Saved data entries:
theorem kmapSrc (x : OpDAB) : Statement (.kmapSrc x) := of_fields rfl fun hok => by
  simp only [Instr.wf, OpDAB.ok, Bool.and_eq_true, and_assoc] at hok
  obtain ⟨hg, hd, ha, hb⟩ := hok
  obtain ⟨m1, mh, m4, m3, m20, m0b, m1b, m2b, m0, m10⟩ :=
    raw_m x.h 0xBC x.a.code x.b.code 0x490 16 x.d.code true false (0) (by decide) (by simp)
  have td := takes_dst (h := x.h) hd
  have hl : (x.h.raw 0xBC x.d.code x.a.code x.b.code 0x490 16).layout = some _ := ((in_matrix (by decide)).trans rfl)
  have e := full hg (by decide) m1 hl td.1 td.2.1 (fun _ => td.2.2) (takes_src ha) (takes_src hb) rfl
    (by
      simp only [OpDAB.fields, Raw.mz, m4, m3, m20]; rfl) rfl (by
      simp only [OpDAB.fields, m4, Bool.true_or])
  refine e.trans ?_
  simp only [OpDAB.fields]
  rw [if_pos m4]
  simp only [Raw.mode, Raw.order, Raw.tile, Raw.cv, mh, m4, m3, m20, m0, m0b, m1b, m2b, m10, raw_dOp, raw_aOp, raw_bOp, raw_cOp, raw_aVz, raw_bVz, raw_cVz, raw_f, raw_c, mode_ofCode, order_ofCode, scope_ofCode, fmt_ofCode, cond_ofCode, cvtType_ofCode, memType_ofCode, atomOp_ofCode, voteMode_ofCode, sumType_ofCode, maxType_ofCode, prefKind_ofCode, tileFmt_ofCode] <;> rfl

theorem kend (x : KendOps) : Statement (.kend x) := of_fields rfl fun hok => by
  simp only [Instr.wf, Bool.and_eq_true, and_assoc] at hok
  obtain ⟨hg, hd⟩ := hok
  obtain ⟨m1, mh, m4, m3, m20, m0b, m1b, m2b, m0, m10⟩ :=
    raw_m x.h 0xBD 0x490 0x490 0x490 (x.csp.toNat * 16) x.d.code x.csp false (0) (by decide) (by simp)
  have td := takes_dSrc (h := x.h) hd
  have hl : (x.h.raw 0xBD x.d.code 0x490 0x490 0x490 (x.csp.toNat * 16)).layout = some _ := ((in_matrix (by decide)).trans rfl)
  have e := full hg (by decide) m1 hl td.1 td.2 (fun q => by cases q) rfl rfl rfl
    (by
      simp only [Raw.mz, m4, m3, m20]; rfl) rfl rfl
  refine e.trans ?_
  simp only [Raw.mode, Raw.order, Raw.tile, Raw.cv, mh, m4, m3, m20, m0, m0b, m1b, m2b, m10, raw_dOp, raw_aOp, raw_bOp, raw_cOp, raw_aVz, raw_bVz, raw_cVz, raw_f, raw_c, mode_ofCode, order_ofCode, scope_ofCode, fmt_ofCode, cond_ofCode, cvtType_ofCode, memType_ofCode, atomOp_ofCode, voteMode_ofCode, sumType_ofCode, maxType_ofCode, prefKind_ofCode, tileFmt_ofCode] <;> rfl

theorem launch (x : OpDA) : Statement (.launch x) :=
  of_fields rfl (opDA_ok (k := .launch) (by decide) ((in_system (by decide)).trans rfl) rfl)

theorem taskRange (x : OpDA) : Statement (.taskRange x) :=
  of_fields rfl (opDA_ok (k := .taskRange) (by decide) ((in_system (by decide)).trans rfl) rfl)

theorem taskNext (x : OpD) : Statement (.taskNext x) := of_fields rfl fun hok => by
  simp only [Instr.wf, Bool.and_eq_true] at hok
  exact opD_ok (k := .taskNext) (by decide) ((in_system (by decide)).trans rfl)
    (by simpa only [OpD.fields, raw_dOp] using hok.2)
    (by simp only [OpD.ok, hok.1, chunk_dst hok.2, Bool.and_self])

theorem taskGet (x : OpD) : Statement (.taskGet x) := of_fields rfl fun hok => by
  simp only [Instr.wf, Bool.and_eq_true] at hok
  exact opD_ok (k := .taskGet) (by decide) ((in_system (by decide)).trans rfl)
    (by simpa only [OpD.fields, raw_dOp] using hok.2)
    (by simp only [OpD.ok, hok.1, chunk_dst hok.2, Bool.and_self])

theorem taskDone (x : Op0) : Statement (.taskDone x) :=
  of_fields rfl (op0_ok (k := .taskDone) (by decide) ((in_system (by decide)).trans rfl))

theorem kindle (x : KindleOps) : Statement (.kindle x) := of_fields rfl fun hok => by
  simp only [Instr.wf, Bool.and_eq_true, and_assoc] at hok
  obtain ⟨hg, ha, hb⟩ := hok
  obtain ⟨m1, mh, m4, m3, m20, m0b, m1b, m2b, m0, m10⟩ :=
    raw_m x.h 0xC5 x.a.code x.b.code 0x490 (x.region.toNat * 16) 0x490 x.region false (0) (by decide) (by simp)
  have hl : (x.h.raw 0xC5 0x490 x.a.code x.b.code 0x490 (x.region.toNat * 16)).layout = some _ := ((in_system (by decide)).trans rfl)
  have e := full hg (by decide) m1 hl rfl (by decide) (fun q => by cases q) (takes_src ha) (takes_src hb) rfl
    (by
      simp only [Raw.mz, m4, m3, m20]; rfl) rfl rfl
  refine e.trans ?_
  simp only [Raw.mode, Raw.order, Raw.tile, Raw.cv, mh, m4, m3, m20, m0, m0b, m1b, m2b, m10, raw_dOp, raw_aOp, raw_bOp, raw_cOp, raw_aVz, raw_bVz, raw_cVz, raw_f, raw_c, mode_ofCode, order_ofCode, scope_ofCode, fmt_ofCode, cond_ofCode, cvtType_ofCode, memType_ofCode, atomOp_ofCode, voteMode_ofCode, sumType_ofCode, maxType_ofCode, prefKind_ofCode, tileFmt_ofCode] <;> rfl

**Required work**
Could you copy every line from the records that mentions the word "region"?

**Answer section**
    raw_m x.h 0xC5 x.a.code x.b.code 0x490 (x.region.toNat * 16) 0x490 x.region false (0) (by decide) (by simp)
  have hl : (x.h.raw 0xC5 0x490 x.a.code x.b.code 0x490 (x.region.toNat * 16)).layout = some _ := ((in_system (by decide)).trans rfl)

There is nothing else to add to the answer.